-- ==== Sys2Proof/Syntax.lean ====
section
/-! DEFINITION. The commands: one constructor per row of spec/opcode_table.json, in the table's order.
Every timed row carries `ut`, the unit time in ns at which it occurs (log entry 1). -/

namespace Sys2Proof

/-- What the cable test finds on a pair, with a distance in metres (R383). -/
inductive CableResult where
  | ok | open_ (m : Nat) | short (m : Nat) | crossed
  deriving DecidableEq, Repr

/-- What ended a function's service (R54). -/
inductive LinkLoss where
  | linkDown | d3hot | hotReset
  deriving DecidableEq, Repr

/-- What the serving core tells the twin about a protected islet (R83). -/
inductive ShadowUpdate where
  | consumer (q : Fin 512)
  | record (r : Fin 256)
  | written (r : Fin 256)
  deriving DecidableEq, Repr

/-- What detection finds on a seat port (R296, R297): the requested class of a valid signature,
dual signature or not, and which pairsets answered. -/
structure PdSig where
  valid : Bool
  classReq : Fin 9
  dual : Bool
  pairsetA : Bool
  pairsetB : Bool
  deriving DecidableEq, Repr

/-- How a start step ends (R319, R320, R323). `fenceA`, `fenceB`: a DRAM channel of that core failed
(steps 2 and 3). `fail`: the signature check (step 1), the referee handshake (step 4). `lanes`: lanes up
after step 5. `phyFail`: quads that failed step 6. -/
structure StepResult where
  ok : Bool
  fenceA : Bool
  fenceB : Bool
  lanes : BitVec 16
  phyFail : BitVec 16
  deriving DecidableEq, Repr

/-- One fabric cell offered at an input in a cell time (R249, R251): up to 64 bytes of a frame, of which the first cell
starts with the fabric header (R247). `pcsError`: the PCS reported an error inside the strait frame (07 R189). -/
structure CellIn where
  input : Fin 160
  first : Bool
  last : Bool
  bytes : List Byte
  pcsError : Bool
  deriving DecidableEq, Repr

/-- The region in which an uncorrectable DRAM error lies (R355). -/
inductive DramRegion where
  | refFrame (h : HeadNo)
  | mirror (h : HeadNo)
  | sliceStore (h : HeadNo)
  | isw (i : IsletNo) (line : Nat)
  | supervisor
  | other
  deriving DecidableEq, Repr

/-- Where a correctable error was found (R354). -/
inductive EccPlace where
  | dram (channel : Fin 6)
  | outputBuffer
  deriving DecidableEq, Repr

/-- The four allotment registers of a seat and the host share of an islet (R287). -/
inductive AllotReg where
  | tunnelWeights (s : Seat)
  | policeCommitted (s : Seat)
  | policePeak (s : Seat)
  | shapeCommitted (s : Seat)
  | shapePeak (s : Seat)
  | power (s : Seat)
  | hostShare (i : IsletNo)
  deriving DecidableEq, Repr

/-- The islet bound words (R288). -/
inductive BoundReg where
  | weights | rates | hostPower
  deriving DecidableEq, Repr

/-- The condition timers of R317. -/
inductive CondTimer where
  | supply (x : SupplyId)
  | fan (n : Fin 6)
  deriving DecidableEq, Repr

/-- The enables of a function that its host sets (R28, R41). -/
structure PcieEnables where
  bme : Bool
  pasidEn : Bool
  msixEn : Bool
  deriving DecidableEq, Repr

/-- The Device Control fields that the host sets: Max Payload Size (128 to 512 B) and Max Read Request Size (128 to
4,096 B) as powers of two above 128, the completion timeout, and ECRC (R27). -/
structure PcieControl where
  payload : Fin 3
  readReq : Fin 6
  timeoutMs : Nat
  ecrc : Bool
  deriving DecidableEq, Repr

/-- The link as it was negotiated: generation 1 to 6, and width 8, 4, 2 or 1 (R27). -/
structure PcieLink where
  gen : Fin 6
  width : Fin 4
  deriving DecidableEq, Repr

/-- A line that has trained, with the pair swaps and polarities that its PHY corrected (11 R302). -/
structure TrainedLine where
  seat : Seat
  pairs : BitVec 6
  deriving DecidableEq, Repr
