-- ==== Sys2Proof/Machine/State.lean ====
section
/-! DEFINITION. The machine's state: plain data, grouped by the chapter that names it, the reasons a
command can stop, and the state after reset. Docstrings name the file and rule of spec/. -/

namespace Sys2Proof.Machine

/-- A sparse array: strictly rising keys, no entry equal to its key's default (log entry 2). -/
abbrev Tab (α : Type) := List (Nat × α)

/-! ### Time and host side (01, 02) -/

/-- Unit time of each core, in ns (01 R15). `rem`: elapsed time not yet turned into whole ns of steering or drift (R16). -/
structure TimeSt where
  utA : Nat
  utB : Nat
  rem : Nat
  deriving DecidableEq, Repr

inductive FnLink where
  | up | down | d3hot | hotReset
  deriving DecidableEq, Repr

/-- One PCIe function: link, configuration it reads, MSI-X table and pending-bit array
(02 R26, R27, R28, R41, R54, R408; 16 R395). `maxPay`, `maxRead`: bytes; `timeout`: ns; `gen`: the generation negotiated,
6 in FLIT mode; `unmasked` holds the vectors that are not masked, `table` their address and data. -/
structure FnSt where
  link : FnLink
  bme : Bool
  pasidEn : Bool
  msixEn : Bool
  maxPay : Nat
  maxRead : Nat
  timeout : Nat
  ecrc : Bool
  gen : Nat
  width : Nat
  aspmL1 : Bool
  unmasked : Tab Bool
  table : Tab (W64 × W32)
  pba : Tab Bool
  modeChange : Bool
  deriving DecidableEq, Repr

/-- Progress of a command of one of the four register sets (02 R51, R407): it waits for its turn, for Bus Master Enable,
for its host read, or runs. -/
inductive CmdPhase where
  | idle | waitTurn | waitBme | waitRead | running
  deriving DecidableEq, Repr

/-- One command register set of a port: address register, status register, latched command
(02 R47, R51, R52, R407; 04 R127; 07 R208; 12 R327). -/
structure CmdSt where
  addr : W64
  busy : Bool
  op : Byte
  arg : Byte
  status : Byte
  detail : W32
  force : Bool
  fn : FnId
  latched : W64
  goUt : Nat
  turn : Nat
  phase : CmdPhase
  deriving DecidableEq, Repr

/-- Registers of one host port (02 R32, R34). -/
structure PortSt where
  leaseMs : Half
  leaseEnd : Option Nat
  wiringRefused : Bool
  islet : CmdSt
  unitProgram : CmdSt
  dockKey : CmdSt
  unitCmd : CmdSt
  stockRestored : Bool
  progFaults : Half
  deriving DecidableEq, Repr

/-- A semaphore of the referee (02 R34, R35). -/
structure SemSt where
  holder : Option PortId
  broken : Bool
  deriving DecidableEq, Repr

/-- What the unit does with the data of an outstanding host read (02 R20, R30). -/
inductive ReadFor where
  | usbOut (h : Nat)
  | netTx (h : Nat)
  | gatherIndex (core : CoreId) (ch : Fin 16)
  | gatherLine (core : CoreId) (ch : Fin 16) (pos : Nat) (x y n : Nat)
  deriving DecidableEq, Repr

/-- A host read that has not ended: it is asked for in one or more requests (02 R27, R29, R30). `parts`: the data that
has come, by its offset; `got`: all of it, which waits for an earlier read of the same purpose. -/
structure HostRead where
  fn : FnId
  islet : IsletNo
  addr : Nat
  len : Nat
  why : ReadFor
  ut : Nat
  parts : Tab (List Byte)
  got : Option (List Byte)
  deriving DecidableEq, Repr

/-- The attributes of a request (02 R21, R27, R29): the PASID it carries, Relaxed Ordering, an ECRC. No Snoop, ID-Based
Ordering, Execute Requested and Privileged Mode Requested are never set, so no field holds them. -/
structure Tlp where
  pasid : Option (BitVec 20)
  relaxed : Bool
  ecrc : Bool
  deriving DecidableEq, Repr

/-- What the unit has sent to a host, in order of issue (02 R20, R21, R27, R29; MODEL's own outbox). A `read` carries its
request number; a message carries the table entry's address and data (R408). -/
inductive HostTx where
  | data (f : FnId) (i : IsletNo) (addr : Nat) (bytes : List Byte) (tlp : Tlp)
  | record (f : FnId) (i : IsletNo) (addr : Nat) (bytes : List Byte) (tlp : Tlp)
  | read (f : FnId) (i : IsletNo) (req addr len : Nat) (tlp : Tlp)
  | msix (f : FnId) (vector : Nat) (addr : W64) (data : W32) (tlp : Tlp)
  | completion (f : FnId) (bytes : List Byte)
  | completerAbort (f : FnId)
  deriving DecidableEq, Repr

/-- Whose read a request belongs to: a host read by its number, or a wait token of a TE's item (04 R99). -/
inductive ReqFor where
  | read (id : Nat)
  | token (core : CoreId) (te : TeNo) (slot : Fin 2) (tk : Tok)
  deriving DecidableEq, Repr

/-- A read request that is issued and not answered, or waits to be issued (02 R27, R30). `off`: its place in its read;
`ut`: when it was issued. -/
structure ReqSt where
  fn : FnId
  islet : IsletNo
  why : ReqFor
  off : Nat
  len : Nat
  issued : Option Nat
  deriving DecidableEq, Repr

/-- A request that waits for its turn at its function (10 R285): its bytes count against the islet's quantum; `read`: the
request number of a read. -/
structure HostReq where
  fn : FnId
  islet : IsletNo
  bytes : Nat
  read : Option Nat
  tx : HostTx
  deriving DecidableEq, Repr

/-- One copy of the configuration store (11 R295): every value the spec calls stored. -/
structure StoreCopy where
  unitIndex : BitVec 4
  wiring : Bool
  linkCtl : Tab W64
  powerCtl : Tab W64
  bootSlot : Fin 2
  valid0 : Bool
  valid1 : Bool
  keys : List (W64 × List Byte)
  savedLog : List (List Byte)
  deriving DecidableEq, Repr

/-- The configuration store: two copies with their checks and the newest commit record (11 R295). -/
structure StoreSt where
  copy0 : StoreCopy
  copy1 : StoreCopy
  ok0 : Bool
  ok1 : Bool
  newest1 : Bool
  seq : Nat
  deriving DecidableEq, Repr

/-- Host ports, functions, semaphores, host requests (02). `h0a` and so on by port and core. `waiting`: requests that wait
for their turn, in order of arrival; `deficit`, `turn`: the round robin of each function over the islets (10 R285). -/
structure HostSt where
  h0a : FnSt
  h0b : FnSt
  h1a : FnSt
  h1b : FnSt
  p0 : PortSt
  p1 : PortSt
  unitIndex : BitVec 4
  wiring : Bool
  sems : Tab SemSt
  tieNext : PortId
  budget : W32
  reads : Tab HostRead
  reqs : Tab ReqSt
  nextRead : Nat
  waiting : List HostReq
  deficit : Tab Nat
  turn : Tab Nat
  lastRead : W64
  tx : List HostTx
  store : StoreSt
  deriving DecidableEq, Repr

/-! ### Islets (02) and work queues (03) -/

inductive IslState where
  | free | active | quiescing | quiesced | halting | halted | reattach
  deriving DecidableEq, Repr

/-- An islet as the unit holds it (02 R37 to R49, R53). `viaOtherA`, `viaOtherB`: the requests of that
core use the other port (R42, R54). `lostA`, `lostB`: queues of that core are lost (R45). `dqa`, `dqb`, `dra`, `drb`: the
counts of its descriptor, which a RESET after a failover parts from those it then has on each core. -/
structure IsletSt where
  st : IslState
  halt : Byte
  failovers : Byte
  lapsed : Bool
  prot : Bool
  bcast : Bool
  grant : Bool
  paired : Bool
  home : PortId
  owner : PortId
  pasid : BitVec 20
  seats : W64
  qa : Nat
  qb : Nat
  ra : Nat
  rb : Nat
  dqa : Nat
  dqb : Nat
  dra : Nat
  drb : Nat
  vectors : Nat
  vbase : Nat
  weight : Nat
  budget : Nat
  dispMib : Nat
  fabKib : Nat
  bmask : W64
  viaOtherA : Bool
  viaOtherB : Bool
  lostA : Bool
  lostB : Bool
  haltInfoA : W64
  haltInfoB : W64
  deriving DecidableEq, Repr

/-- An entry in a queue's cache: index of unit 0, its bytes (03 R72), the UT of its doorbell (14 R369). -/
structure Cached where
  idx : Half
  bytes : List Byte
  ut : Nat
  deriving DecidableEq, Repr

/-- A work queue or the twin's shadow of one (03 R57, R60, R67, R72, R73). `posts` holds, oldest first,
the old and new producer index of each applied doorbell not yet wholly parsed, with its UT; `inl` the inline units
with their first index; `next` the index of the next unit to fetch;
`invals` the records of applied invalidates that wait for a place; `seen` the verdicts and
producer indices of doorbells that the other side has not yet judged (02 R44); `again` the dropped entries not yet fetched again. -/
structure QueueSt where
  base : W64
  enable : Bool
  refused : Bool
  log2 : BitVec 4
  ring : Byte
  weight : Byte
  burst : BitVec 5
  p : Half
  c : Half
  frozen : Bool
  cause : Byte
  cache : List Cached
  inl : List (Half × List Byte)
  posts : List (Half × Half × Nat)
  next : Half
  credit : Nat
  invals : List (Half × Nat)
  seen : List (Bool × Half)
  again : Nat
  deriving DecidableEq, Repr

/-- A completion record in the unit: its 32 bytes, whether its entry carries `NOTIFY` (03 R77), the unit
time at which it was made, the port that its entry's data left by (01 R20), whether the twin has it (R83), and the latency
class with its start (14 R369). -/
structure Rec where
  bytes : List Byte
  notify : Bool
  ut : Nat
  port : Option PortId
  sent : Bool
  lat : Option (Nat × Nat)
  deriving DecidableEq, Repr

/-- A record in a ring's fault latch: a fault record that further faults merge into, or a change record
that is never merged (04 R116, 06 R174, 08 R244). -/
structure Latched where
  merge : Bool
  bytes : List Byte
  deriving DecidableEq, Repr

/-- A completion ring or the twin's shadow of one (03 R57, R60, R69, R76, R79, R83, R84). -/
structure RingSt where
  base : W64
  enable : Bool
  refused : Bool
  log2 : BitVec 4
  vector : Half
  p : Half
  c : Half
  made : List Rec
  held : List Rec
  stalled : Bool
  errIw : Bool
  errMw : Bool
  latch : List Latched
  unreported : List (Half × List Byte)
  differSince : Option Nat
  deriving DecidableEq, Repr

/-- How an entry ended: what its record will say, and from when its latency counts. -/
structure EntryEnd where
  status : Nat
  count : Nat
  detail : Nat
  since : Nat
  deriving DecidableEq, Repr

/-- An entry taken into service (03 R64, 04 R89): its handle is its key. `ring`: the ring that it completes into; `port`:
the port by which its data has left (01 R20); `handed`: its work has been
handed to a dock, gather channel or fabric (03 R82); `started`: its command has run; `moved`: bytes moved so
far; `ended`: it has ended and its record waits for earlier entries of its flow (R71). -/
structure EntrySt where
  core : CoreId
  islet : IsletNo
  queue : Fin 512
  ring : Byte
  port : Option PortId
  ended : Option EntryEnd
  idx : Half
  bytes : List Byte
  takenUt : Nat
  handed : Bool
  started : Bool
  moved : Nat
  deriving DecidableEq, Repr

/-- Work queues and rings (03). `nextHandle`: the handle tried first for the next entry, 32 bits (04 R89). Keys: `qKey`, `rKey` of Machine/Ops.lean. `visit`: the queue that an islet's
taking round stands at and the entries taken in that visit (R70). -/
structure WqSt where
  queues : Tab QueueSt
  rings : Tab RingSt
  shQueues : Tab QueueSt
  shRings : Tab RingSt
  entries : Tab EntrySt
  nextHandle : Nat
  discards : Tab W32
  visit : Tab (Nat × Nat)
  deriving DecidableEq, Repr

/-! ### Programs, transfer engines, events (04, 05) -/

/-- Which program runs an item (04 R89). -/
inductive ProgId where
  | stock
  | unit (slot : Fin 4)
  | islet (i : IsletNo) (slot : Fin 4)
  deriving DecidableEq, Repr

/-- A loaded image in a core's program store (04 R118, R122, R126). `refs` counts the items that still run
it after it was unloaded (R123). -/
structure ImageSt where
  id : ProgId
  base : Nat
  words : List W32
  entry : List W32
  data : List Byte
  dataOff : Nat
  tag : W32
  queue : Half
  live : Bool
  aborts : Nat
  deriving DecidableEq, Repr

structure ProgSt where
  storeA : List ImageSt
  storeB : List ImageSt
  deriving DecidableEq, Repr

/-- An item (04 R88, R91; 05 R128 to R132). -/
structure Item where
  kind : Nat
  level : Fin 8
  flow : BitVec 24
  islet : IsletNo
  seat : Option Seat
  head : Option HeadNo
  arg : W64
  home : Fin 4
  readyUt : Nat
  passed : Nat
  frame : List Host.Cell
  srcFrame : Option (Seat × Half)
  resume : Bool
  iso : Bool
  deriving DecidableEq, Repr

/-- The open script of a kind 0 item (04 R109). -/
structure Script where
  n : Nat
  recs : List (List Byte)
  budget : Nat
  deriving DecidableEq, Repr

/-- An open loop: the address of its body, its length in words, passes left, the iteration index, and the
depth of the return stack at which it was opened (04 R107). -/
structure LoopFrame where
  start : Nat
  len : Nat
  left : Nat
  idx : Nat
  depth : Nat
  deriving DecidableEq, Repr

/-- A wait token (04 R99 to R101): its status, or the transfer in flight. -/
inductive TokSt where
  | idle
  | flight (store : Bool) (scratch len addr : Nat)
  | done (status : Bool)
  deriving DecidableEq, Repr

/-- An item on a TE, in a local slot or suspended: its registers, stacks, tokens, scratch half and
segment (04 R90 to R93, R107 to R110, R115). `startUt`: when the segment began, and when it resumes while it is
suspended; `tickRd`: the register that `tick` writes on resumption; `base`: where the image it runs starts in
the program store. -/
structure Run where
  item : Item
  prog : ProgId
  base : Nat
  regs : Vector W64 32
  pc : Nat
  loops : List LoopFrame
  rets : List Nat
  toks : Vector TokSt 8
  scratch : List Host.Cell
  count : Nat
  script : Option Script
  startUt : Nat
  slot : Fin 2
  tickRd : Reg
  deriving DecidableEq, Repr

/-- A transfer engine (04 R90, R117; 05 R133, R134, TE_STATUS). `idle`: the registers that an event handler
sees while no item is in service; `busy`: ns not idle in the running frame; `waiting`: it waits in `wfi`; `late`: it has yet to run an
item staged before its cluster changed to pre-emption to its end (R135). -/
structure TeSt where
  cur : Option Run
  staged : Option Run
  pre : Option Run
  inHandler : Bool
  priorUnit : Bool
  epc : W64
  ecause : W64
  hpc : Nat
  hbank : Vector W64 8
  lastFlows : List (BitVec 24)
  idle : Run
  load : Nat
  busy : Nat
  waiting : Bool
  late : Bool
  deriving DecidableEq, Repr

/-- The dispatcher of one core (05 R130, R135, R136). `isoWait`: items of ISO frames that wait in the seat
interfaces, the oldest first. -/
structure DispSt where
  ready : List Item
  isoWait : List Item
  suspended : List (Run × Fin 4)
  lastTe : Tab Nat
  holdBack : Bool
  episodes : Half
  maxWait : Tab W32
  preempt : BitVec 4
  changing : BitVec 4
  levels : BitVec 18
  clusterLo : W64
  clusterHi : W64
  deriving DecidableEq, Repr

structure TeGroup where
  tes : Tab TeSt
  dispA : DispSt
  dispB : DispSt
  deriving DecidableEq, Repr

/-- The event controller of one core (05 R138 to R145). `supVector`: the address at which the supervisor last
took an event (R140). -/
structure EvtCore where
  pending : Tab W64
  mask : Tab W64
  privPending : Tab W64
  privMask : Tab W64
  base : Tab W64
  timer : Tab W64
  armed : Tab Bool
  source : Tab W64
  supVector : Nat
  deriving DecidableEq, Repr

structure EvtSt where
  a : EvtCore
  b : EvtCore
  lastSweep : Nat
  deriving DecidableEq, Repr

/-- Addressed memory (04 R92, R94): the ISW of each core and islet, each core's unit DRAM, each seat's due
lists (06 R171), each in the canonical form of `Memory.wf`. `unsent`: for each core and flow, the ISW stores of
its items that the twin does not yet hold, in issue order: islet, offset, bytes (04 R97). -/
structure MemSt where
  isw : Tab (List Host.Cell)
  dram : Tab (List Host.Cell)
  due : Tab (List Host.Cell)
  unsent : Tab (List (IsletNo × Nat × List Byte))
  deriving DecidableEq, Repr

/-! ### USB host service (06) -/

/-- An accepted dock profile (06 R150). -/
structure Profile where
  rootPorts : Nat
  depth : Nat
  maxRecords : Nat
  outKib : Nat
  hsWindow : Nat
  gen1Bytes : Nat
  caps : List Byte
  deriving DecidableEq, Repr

- [What this task involves]
Using the data above, transcribe the lines that run from the line with "posts : List (Half × Half × Nat)" to the line with "that is never", both ends kept, and output nothing else.

- [Result of this task]
  posts : List (Half × Half × Nat)
  next : Half
  credit : Nat
  invals : List (Half × Nat)
  seen : List (Bool × Half)
  again : Nat
  deriving DecidableEq, Repr

/-- A completion record in the unit: its 32 bytes, whether its entry carries `NOTIFY` (03 R77), the unit
time at which it was made, the port that its entry's data left by (01 R20), whether the twin has it (R83), and the latency
class with its start (14 R369). -/
structure Rec where
  bytes : List Byte
  notify : Bool
  ut : Nat
  port : Option PortId
  sent : Bool
  lat : Option (Nat × Nat)
  deriving DecidableEq, Repr

/-- A record in a ring's fault latch: a fault record that further faults merge into, or a change record
that is never merged (04 R116, 06 R174, 08 R244). -/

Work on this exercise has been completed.